> [Exercise requirements] State how many lines of the records contain the string "steps". Give the number alone.

*** Source material Section Begins ***

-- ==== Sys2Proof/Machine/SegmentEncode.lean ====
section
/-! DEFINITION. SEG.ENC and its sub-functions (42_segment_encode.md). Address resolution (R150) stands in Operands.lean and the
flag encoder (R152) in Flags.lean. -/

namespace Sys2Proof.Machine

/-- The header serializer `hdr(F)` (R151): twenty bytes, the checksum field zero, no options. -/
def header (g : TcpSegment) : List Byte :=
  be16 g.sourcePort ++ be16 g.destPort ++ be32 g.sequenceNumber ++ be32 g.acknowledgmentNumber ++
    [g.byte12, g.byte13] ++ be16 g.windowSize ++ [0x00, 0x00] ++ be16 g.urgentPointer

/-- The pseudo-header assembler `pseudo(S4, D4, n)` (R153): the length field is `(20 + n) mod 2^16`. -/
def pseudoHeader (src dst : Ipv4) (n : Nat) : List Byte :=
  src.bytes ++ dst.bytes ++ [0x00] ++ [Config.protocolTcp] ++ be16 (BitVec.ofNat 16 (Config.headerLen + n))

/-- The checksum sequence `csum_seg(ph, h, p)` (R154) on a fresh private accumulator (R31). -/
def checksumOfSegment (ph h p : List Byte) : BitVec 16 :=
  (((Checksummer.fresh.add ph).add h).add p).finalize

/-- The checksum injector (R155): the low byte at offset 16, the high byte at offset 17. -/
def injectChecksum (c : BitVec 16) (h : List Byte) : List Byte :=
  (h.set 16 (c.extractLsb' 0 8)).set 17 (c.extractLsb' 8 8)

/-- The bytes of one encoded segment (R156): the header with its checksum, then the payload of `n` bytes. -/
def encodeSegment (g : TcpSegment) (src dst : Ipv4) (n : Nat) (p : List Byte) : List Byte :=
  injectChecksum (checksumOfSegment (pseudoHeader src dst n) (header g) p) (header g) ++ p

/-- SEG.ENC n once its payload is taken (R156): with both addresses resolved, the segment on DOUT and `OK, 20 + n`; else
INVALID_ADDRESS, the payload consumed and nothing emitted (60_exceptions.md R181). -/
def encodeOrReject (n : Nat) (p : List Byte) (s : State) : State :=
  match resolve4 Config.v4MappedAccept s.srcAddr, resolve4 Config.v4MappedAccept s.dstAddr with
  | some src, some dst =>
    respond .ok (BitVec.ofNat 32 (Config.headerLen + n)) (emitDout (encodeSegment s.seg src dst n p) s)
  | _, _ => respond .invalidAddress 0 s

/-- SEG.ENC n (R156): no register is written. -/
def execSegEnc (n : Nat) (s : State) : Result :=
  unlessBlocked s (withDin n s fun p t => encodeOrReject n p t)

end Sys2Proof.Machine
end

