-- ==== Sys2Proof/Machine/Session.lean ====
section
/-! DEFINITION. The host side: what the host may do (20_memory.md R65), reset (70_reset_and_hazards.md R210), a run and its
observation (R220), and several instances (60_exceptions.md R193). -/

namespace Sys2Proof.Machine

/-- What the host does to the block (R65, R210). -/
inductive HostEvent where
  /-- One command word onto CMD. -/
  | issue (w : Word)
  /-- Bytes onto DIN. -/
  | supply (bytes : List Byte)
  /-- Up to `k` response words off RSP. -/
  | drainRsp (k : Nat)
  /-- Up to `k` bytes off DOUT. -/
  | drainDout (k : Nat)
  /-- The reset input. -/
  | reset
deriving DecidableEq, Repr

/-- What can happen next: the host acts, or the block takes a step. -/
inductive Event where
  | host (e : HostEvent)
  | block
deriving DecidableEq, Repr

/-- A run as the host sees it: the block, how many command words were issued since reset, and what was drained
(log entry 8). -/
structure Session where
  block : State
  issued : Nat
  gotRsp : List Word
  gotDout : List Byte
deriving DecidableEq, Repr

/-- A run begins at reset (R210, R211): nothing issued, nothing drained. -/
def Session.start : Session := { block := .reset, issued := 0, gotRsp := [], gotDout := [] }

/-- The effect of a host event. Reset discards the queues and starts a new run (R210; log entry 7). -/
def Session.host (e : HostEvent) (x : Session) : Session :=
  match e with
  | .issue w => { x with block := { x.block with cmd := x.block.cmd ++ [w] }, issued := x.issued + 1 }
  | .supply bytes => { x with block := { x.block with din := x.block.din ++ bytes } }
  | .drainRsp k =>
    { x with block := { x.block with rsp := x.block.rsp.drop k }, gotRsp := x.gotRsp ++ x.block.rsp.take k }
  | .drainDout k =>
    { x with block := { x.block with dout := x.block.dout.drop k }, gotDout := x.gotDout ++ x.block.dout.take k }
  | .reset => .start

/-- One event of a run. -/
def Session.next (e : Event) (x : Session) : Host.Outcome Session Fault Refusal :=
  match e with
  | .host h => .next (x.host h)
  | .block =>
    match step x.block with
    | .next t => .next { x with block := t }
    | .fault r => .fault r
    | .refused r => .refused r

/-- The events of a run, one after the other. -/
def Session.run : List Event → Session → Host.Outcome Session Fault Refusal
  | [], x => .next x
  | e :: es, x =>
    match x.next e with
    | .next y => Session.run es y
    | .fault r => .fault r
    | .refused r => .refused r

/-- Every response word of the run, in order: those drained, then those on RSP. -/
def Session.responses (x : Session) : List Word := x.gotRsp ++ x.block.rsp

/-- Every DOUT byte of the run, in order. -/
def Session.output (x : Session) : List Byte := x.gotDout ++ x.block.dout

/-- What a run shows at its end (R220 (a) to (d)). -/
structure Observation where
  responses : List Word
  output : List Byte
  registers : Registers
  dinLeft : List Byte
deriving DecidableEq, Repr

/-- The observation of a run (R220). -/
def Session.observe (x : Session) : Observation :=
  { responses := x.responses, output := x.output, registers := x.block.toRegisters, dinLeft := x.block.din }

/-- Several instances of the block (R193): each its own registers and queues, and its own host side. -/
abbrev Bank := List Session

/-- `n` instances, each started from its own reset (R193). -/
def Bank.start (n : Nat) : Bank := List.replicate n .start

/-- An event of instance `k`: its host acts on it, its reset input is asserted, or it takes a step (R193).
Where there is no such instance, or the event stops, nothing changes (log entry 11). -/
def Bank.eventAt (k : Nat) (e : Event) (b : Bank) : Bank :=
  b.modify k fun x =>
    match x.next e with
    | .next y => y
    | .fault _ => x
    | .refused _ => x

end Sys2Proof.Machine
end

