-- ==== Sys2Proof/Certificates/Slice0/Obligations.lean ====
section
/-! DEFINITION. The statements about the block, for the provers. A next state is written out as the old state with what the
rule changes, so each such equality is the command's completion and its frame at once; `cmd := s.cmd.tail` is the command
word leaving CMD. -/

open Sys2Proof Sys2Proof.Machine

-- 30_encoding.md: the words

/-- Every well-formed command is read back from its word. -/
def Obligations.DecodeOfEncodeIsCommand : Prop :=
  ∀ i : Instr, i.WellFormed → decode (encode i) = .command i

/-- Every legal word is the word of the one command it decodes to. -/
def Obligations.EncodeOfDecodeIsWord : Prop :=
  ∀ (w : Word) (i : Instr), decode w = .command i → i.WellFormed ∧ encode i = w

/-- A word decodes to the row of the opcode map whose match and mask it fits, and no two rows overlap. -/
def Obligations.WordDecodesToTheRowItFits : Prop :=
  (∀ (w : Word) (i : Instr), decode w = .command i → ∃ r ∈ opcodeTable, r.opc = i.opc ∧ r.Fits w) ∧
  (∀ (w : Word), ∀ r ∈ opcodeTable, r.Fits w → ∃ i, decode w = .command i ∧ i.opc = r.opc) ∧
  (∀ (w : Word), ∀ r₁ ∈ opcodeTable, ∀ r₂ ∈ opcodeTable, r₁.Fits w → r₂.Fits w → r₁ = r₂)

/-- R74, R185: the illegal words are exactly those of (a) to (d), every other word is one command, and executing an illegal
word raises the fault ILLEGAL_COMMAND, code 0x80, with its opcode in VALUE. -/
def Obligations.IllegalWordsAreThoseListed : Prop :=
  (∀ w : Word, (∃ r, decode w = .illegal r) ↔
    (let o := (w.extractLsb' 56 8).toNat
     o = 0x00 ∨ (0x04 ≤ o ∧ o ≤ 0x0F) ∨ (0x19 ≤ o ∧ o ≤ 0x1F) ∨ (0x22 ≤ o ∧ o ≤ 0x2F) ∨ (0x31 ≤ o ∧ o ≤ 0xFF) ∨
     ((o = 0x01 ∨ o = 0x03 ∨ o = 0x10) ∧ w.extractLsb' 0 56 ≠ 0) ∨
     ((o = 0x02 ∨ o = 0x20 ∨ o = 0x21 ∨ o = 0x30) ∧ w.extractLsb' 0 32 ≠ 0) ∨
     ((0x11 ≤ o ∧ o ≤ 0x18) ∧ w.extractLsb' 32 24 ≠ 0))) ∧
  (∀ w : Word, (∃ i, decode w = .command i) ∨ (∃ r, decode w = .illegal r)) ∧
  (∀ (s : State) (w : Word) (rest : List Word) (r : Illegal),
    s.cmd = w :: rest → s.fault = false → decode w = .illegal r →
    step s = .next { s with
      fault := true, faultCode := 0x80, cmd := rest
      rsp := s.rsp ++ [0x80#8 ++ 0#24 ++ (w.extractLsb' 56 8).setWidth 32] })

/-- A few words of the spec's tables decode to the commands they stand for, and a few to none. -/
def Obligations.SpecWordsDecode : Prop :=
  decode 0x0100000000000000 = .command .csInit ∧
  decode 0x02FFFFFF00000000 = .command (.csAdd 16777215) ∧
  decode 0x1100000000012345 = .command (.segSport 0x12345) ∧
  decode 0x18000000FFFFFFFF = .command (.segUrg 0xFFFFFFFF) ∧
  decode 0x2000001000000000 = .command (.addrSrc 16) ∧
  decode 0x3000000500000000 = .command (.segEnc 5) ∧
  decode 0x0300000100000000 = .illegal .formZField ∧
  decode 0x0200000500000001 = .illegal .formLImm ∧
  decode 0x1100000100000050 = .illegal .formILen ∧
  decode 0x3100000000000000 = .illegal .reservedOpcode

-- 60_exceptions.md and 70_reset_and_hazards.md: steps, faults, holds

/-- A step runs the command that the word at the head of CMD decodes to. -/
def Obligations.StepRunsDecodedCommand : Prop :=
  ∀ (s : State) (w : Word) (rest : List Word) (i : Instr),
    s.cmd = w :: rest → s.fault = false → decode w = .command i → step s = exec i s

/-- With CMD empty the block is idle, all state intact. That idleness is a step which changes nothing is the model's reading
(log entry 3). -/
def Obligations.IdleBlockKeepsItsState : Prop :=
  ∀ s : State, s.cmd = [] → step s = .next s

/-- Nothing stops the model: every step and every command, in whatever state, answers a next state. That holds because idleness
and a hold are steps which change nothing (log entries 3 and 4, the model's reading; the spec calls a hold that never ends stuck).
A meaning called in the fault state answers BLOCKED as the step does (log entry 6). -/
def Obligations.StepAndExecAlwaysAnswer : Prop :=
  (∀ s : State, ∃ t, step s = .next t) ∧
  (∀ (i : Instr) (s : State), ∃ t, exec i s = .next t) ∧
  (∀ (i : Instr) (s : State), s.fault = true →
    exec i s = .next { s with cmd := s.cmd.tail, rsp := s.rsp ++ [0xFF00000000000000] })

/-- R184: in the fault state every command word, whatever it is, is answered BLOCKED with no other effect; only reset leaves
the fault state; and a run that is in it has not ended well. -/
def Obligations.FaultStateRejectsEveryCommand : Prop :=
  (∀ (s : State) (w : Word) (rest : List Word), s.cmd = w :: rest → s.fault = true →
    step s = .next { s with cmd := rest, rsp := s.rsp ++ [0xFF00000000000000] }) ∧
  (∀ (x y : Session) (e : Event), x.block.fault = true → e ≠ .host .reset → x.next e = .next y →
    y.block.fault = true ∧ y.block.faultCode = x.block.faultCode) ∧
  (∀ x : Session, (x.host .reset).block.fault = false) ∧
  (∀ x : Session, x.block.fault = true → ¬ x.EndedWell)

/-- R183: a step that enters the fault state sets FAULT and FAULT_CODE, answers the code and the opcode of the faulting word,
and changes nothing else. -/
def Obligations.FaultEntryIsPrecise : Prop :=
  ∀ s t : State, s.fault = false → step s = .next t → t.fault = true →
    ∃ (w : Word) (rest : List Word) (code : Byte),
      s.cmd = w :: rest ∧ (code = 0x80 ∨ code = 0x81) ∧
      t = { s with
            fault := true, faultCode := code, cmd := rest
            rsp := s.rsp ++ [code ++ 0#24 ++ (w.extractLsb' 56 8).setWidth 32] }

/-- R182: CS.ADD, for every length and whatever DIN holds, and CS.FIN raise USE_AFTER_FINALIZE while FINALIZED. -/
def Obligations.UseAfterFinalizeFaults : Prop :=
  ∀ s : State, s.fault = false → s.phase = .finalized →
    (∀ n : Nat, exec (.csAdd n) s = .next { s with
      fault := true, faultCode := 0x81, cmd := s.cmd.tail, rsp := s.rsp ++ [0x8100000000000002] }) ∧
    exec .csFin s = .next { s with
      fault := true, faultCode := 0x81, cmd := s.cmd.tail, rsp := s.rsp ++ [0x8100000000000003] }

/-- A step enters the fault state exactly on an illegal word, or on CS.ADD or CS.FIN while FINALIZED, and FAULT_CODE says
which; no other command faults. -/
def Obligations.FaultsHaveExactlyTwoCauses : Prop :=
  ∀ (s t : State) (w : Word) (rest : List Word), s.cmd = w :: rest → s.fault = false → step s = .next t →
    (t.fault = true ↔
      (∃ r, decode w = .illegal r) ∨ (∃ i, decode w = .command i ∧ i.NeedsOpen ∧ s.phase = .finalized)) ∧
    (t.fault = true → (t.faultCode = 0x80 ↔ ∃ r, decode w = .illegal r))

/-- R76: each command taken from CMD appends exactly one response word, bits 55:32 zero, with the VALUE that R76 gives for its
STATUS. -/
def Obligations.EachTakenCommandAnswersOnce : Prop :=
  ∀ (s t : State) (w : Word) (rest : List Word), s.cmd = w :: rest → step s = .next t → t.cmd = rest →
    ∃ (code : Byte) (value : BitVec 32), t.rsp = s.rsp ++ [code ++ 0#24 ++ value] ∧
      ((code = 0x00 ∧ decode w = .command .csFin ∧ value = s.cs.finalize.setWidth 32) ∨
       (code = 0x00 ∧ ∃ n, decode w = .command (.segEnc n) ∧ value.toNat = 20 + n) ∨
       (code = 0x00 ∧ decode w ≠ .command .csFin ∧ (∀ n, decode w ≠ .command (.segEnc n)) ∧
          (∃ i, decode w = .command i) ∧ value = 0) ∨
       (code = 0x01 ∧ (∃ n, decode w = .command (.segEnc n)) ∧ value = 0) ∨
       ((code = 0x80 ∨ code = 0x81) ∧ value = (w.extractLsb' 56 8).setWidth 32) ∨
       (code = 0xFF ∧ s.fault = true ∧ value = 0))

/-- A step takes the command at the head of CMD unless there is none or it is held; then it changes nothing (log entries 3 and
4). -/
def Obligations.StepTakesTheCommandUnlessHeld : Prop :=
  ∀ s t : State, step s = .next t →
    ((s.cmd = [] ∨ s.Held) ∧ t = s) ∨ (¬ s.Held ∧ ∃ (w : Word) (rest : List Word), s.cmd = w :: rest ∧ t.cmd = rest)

*** Source material Section Ends ***

> [Solution to this task] 2